I wouldn’t exactly say I was always even that interested in science. I’m originally from Vietnam and I immigrated to the United States with my family when I was four years old. It wasn’t until my undergraduate experience at UC Santa Cruz that I finally saw the appeal of science. I was one of these people who was lured by organic chemistry and the ability to synthesize natural products. I eventually got enticed by chemical biology when I studied glycans during my PhD at UC Berkeley. Glycans are a class of sugar molecules found on the inside and outside of cells that act as diverse molecular signals for processes like activating our immune system. It was this process in particular that got me thinking about host-microbe interactions and infectious diseases, which I explored during my postdoc at Harvard Medical School and Whitehead Institute. When I started my own lab at The Rockefeller University in 2007, I simply got swept up in the buzz around the gut microbiome. Scientists were identifying so many new species of bacteria, but it was hard to figure out what they were doing for our immune system, as well as our overall health.
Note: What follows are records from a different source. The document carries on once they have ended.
-- ==== Sys2Proof/Machine/Flags.lean ====
section
/-! DEFINITION. The machine's only arithmetic on register values, and its flag computations, of which there are none:
no operation sets a condition code, and FLAGS is an ordinary cell (R24). -/

namespace Sys2Proof.Machine

/-- `a +16 b` of R8, the sum of AddStack and AddRegister: modulo 65536, with no carry or overflow reported anywhere
(R24, R93, R96). -/
def add16 (a b : Word) : Word := a + b

/-- `a -16 b` of R8. -/
def sub16 (a b : Word) : Word := a - b

end Sys2Proof.Machine
end

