-- ==== Sys2Proof/Machine/Step.lean ====
section
/-! DEFINITION. The step (R74, R80): fetch, advance, decode, execute. -/

namespace Sys2Proof.Machine

/-- One fetch-decode-execute cycle (R80). It does not read the halt flag (R82). -/
def step (s : State) : Host.Outcome State Fault Refusal :=
  match fetch s with
  | .error f => .fault f
  | .ok w =>
    match decode s.popReserved w with
    | .error e => .fault (decodeFault e (advance s))
    | .ok i => exec i (advance s)

/-- The state with a word of `nbits` table bits stored, low byte first, where the next step fetches. A pc whose word
is out of bounds has no such place, and the state is unchanged (log 8). -/
def State.withFetchWord (s : State) (nbits w : Nat) : State :=
  match s.mem.write16 (s.reg .PC).toNat (BitVec.ofNat 16 (w % 2 ^ nbits)) with
  | .ok mem => { s with mem := mem }
  | .error _ => s

end Sys2Proof.Machine
end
Since our lab was bringing new tools in chemical biology to explore these interactions, I guess we were well-positioned to help answer some of these important questions.
If you think about it, the bacteria in our gut are essentially another organ, which is then a direct connection to the outside world. It’s a community of cells, but one which in principle has between 10 and 100 times greater genetic and functional capacity than our whole genome encodes. We have about 30,000 genes, but if you add up the total number of genes from all the bacterial species, it is more than two orders of magnitude more genetic diversity for us. These microbes can process nutrients from our diet that we wouldn’t be able to and the molecules they produce have a major influence on our immune response. Our immune system is connected to every single aspect of our bodily processes, from basic metabolism to our cardiovascular network, to our nervous system. So, by just tweaking our metabolism and our immune system, the microbes can essentially control most of our physiology. I know there are some traditional medicines associated with microbes that are passed down from different cultures in terms of behaviors and dietary practices, so there must be something to it, otherwise it wouldn’t have lasted all these millennia. It’s just getting underneath the basic science of it that’s the big challenge.
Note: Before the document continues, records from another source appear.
-- ==== Sys2Proof/Machine/HostPort.lean ====
section
/-! DEFINITION. What the host can do to the engine between steps (R4, R17): registration, bulk load, the register and
memory ports, and the boot sequence of R131. -/

namespace Sys2Proof.Machine

/-- `Register(code, h)` (R102). -/
def State.register (s : State) (code : Byte) (h : Handler) : State :=
  { s with handlers := HandlerTable.bind s.handlers code h }

/-- `Load(origin, bytes)`: no register and no flag changes (R44). -/
def State.load (s : State) (origin : Nat) (bytes : List Byte) : Except PortError State :=
  match s.mem.load origin bytes with
  | .ok mem => .ok { s with mem := mem }
  | .error e => .error e

/-- The read side of the host register port (R32). -/
def State.hostReadReg (s : State) (r : Reg) : Word := s.reg r

/-- The write side of the host register port (R32). -/
def State.hostWriteReg (s : State) (r : Reg) (v : Word) : State := s.setReg r v

/-- The host memory port, one byte read (R36, R45). -/
def State.hostRead8 (s : State) (addr : Nat) : Except PortError Byte := s.mem.read8 addr

/-- The host memory port, two bytes read (R38, R45). -/
def State.hostRead16 (s : State) (addr : Nat) : Except PortError Word := s.mem.read16 addr

/-- The host memory port, one byte written (R37, R45). -/
def State.hostWrite8 (s : State) (addr : Nat) (v : Byte) : Except PortError State :=
  match s.mem.write8 addr v with
  | .ok mem => .ok { s with mem := mem }
  | .error e => .error e

/-- The host memory port, two bytes written (R39, R45). -/
def State.hostWrite16 (s : State) (addr : Nat) (v : Word) : Except PortError State :=
  match s.mem.write16 addr v with
  | .ok mem => .ok { s with mem := mem }
  | .error e => .error e

/-- The boot sequence (R131): construct, register the handlers in order, load once, then set registers in order. If
the load fails there is no engine to step. -/
def boot (n : Nat) (p : PopReserved) (bindings : List (Byte × Handler)) (origin : Nat) (image : List Byte)
    (regs : List (Reg × Word)) : Except PortError State :=
  let bound := bindings.foldl (fun s b => s.register b.1 b.2) (State.construct n p)
  match bound.load origin image with
  | .error e => .error e
  | .ok s => .ok (regs.foldl (fun s b => s.hostWriteReg b.1 b.2) s)

/-- The reference driver's boot (R133, informative): the image at offset 0 and the halt handler at code 0xF0. -/
def driverBoot (image : List Byte) : Except PortError State :=
  boot Config.referenceMemSize Config.referencePopReserved [(0xF0, .halt)] 0 image []

end Sys2Proof.Machine
end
Well, believe it or not, we started off using worms as our “model gut.” Many of my colleagues thought this was a bad idea since they do not share the exact same features of mammalian immune systems, but it still turns out that worms such as C. elegans make for an extremely useful model organism for exploring host-microbe interactions. We would give these worms different strains of bacteria to see if they would protect them from pathogens like Salmonella. Our lab discovered that one bacterial species called Enterococcus faecium releases certain molecules in the gut, which can activate the immune system and protect both worms and mice from infection. Initially, we weren’t sure what the implications might be, but then scientists learned that these bacteria we were studying were also enriched in those cancer patients who responded better to immunotherapy. Since we were characterizing these signaling pathways, it was a natural thing for us to ask whether the molecules released from these bacteria would also be sufficient to enhance the effects of immunotherapy against cancer. Ultimately, we now see that by administering the bacteria in conjunction with a class of cancer drug known as immune checkpoint inhibitors, the animal’s immune system is far more capable at clearing away the tumor. Since Scripps Research is in such a strong position to translate these basic science discoveries into therapeutic leads, we’re now trying to find other natural molecules from bacteria and synthetic compounds that could enhance not just cancer immunotherapy, but also improve the immune response to vaccines.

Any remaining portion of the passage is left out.